[Saved data entries]
/-- The sense wire that a main phase tests first (R103): SNS+ of 3- and 4-wire types. -/
def senseTest (type : Nat) : Nat := if type = 3 ∨ type = 4 ∨ type = 6 ∨ type = 7 then 1 else 0

/-- A main phase begins: its configuration and terms are fixed here (R131, R152). -/
def State.beginMain (s : State) (b : Nat) (r : SlotRun) : State :=
  let e := s.newEntry b r.ctx r.lane r.source .sampled
  let s1 := if s.overlapOn b r.lane then s.modStride b fun t => { t with mainSeen := true } else s
  s1.setRun b { r with
    phase := .main, settled := false, entry := some { e with restarted := decide (0 < r.restarts) }, words := e.words, sum := 0
    spareSum := 0, count := 0, restarts := 0, overload := false, sense := senseTest e.type }

/-- A conversion ends without a result: its phase is over, and its record is passed (R102, R110). -/
def State.endRun (s : State) (b : Nat) (r : SlotRun) (kind : EntryKind) : State :=
  let e := { r.entry.getD (s.entryOf b r.ctx r.lane r.source r.words kind) with kind := kind, sum := 0 }
  ((s.setRun b { r with phase := .ended, source := 0, entry := none, sense := 0 }).modBank b fun k =>
    k.cutShort r.ctx s.intoLap).passEntry b e

/-- A context is found open in this lap (R102). -/
def State.openFound (s : State) (b : Nat) (r : SlotRun) : State :=
  let s1 := (s.modBank b fun k => { k with openNow := k.openNow ||| 2 ^ r.ctx }).irq (AFE.IRQRAW.open_ b)
  (s1.stick (AFE.OPENCNT.count b) (AFE.CNTOVF.open_ b) (some (AFE.IRQRAW.cnt_ovf b))).endRun b r .openWire

/-- The bank's scan of the lap ends: the CHxxx registers describe it (R118). -/
def State.scanEnd (s : State) (b : Nat) : State :=
  let k := s.bank b
  if !(k.scanning && k.todo.isEmpty && k.running.isEmpty) then s
  else
    let s1 := (((s.wr (AFE.CHOPEN.ctx b) k.openNow).wr (AFE.CHSHORT.ctx b) k.shortNow).wr (AFE.CHRESTART.ctx b) k.restartNow).wr
      (AFE.CHABORT.ctx b) k.abortNow
    (s1.wr (AFE.LAPUSED.us b) k.used).modBank b fun x => { x with scanning := false }

/-- A context leaves the lap without a record: its slot is not run. -/
def State.skipContext (s : State) (b k : Nat) : State :=
  (({ s with lap := { s.lap with
      awaited := dropFrom s.lap.awaited (20 * b + k), scanned := dropFrom s.lap.scanned (20 * b + k) } }).modBank b fun x =>
    { x with todo := dropFrom x.todo k, running := x.running.filter fun r => r.ctx != k }).scanEnd b

/-- Whether a lap makes a lead conversion for a context (R90, R93). -/
def State.leadLap (s : State) (b k : Nat) : Bool :=
  (s.bank b).leadForced.contains k || (let n := s.rd (AFE.CTX.lead_k b k); n != 0 && s.lapCount % n == 0)

/-- SLOT_START (R100, R101): the bank steers for the context and its first phase begins. -/
def execSlotStart (bank ctx : Nat) (s : State) : Result :=
  let b := bank
  match (s.bank b).sched.find? fun o => o.ctx == ctx with
  | none => .next s
  | some o =>
    let s0 := s.modBank b fun k => k.charge (o.start + k.delay)
    let k := s0.bank b
    if !(decide (b < 8) && s.working (8 + b) && k.todo.contains ctx) || k.running.any (fun r => r.lane == o.lane) then .next s
    else if !s.flag (AFE.CTX.enable b ctx) then
      .next { s.skipContext b ctx with lap := { (s.skipContext b ctx).lap with due := dropFrom s.lap.due (20 * b + ctx) } }
    else if !s.hasSpare b && (s.rd (CAL.BANKSTAT.phase b) == 1 || s.rd (CAL.BANKSTAT.phase b) == 4) && s.rd (CAL.BANKSTAT.target b) == o.lane then
      .next ((s.stick CAL.GAPCNT.count CAL.CNTOVF.gap (some CAL.IRQRAW.cnt_ovf)).skipContext b ctx)
    else
      let type := s.rd (AFE.CTX.type_ b ctx)
      let leadMode := s.rd (AFE.CTX.lead_mode b ctx)
      let lead := leadMode == 3 && s.leadLap b ctx
      let listen := s.flag (AFE.MODE.listen b)
      let r : SlotRun := {
        ctx := ctx, lane := o.lane, source := o.source, leadLap := lead, words := s.ctxWords b ctx
        phase := if type = 1 then .burnout else if lead then .lead else if leadMode = 3 then .waiting else .main
        began := o.start + k.delay }
      let s1 := s0.modBank b fun x => { x with
        todo := dropFrom x.todo ctx, running := x.running ++ [r]
        leadForced := if lead then dropFrom x.leadForced ctx else x.leadForced }
      let s1 := if listen && o.source != 0 then { s1 with pair := { s1.pair with slot := some (20 * b + ctx) } } else s1
      if type = 9 && k.bridgeTripped then .next ((s1.modBank b fun x => { x with openNow := x.openNow ||| 2 ^ ctx }).endRun b r .openWire)
      else if o.source ≠ 0 && !listen && !s.flag (AFE.MODE.excown b) then .next (s1.endRun b r .abandoned)
      else if r.phase = .main then .next (s1.beginMain b r)
      else .next s1

/-- MAIN_PHASE_START (R101): at its fixed offset the main phase of a slot with a lead interval begins. -/
def execMainPhaseStart (bank ctx : Nat) (s : State) : Result :=
  match s.slotRun bank ctx with
  | some r => if r.phase = .waiting then .next (s.beginMain bank r) else .next s
  | none => .next s

/-- BURNOUT_CHECK_END (R104). -/
def execBurnoutCheckEnd (bank ctx : Nat) (microvolts : Int) (s : State) : Result :=
  match s.slotRun bank ctx with
  | some r =>
    if r.phase ≠ .burnout then .next s
    else if microvolts.natAbs > 100000 && !s.flag (AFE.MODE.listen bank) then
      .next ((s.stick (AFE.BOCNT.count bank) (AFE.CNTOVF.bo bank) (some (AFE.IRQRAW.cnt_ovf bank))).openFound bank r)
    else .next (s.beginMain bank r)
  | none => .next s

/-- SENSE_CHECK_END (R103): SNS+ for 3- and 4-wire types, SNS− for 4-wire types. -/
def execSenseCheckEnd (bank ctx : Nat) (negative : Bool) (microvolts : Int) (s : State) : Result :=
  match s.slotRun bank ctx with
  | some r =>
    let type := r.ctxField (AFE.CTX.type_ 0 0)
    let four := type == 4 || type == 7
    let tested := four || ((type == 3 || type == 6) && !negative)
    if r.phase = .main && !r.settled && tested && !s.flag (AFE.MODE.listen bank) then
      if 100000 < microvolts.natAbs then .next (s.openFound bank r)
      else .next (s.setRun bank { r with sense := if four && !negative then 2 else 0 })
    else .next s
  | none => .next s

/-- A listen-mode slot tells what it saw of the partner's excitation: the newest one with a source that started after the newest claim counts
(R338). -/
def State.evidence (s : State) (b : Nat) (r : SlotRun) (v : Nat) : State :=
  if s.flag (AFE.MODE.listen b) && s.pair.slot == some (20 * b + r.ctx) then s.wr PAIR.STAT.evidence v else s

/-- SETTLE_END (R100): the filter starts filling. In listen mode the partner's excitation was there (R338). -/
def execSettleEnd (bank ctx : Nat) (s : State) : Result :=
  match s.slotRun bank ctx with
  | some r =>
    if r.phase = .lead ∨ r.phase = .main then
      let s1 := s.setRun bank { r with settled := true }
      .next (s1.evidence bank r 1)
    else .next s
  | none => .next s

/-! ### Lead measurements -/

/-- The lead measurement of a code (R91): half of the loop resistance, to 1 µΩ. -/
def State.leadMeasure (s : State) (b : Nat) (r : SlotRun) (code : Int) : Int :=
  let e := { s.entryOf b r.ctx r.lane r.source r.words .sampled with sum := code, n := 1 }
  roundEven ((stage2 e (stage1 e)).v * 1000000) (2 * one56)

/-- The filter takes a measurement (R92 to R94), with the tolerance and the weight its slot started with (R31). -/
def State.leadTake (s : State) (b : Nat) (r : SlotRun) (l : Int) : State :=
  let k := r.ctx
  let st := Keyed.get {} (s.bank b).leads k
  let f := s.rdInt (AFE.LEADR.f_uohm b k)
  let tol := r.ctxField (AFE.CTX.lead_tol 0 0) * 1000
  let dev := (l - f).natAbs
  let put : State → LeadState → State := fun t x => t.modBank b fun y => { y with leads := Keyed.put y.leads k x }
  if !st.valid then put (s.wrInt (AFE.LEADR.f_uohm b k) l) { valid := true, dev := 0, rejects := 0 }
  else if tol ≠ 0 ∧ dev > tol then
    let s1 := (s.stick (AFE.LEADREJCNT.count b) (AFE.CNTOVF.leadrej b) (some (AFE.IRQRAW.cnt_ovf b))).irq (AFE.IRQRAW.lead_reject b)
    if st.rejects + 1 ≥ 3 then
      put ((s1.wrInt (AFE.LEADR.f_uohm b k) l).fault (AFE.FAULT.lead_reinit b) 0x0114) { st with dev := dev, rejects := 0 }
    else (put s1 { st with rejects := st.rejects + 1 }).modBank b fun y => { y with leadForced := addTo y.leadForced k }
  else
    let j : Nat := 2 ^ r.ctxField (AFE.CTX.lead_filt 0 0)
    let f' := roundEven (f * j + (l - f)) j
    put (s.wrInt (AFE.LEADR.f_uohm b k) f') { st with dev := (l - f').natAbs, rejects := 0 }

◆ TRY IT ◆
When a line contains the string "IRQRAW", copy it from the records.

◆ EXERCISE OUTPUT ◆
  let s1 := (s.modBank b fun k => { k with openNow := k.openNow ||| 2 ^ r.ctx }).irq (AFE.IRQRAW.open_ b)
  (s1.stick (AFE.OPENCNT.count b) (AFE.CNTOVF.open_ b) (some (AFE.IRQRAW.cnt_ovf b))).endRun b r .openWire
      .next ((s.stick CAL.GAPCNT.count CAL.CNTOVF.gap (some CAL.IRQRAW.cnt_ovf)).skipContext b ctx)
      .next ((s.stick (AFE.BOCNT.count bank) (AFE.CNTOVF.bo bank) (some (AFE.IRQRAW.cnt_ovf bank))).openFound bank r)
    let s1 := (s.stick (AFE.LEADREJCNT.count b) (AFE.CNTOVF.leadrej b) (some (AFE.IRQRAW.cnt_ovf b))).irq (AFE.IRQRAW.lead_reject b)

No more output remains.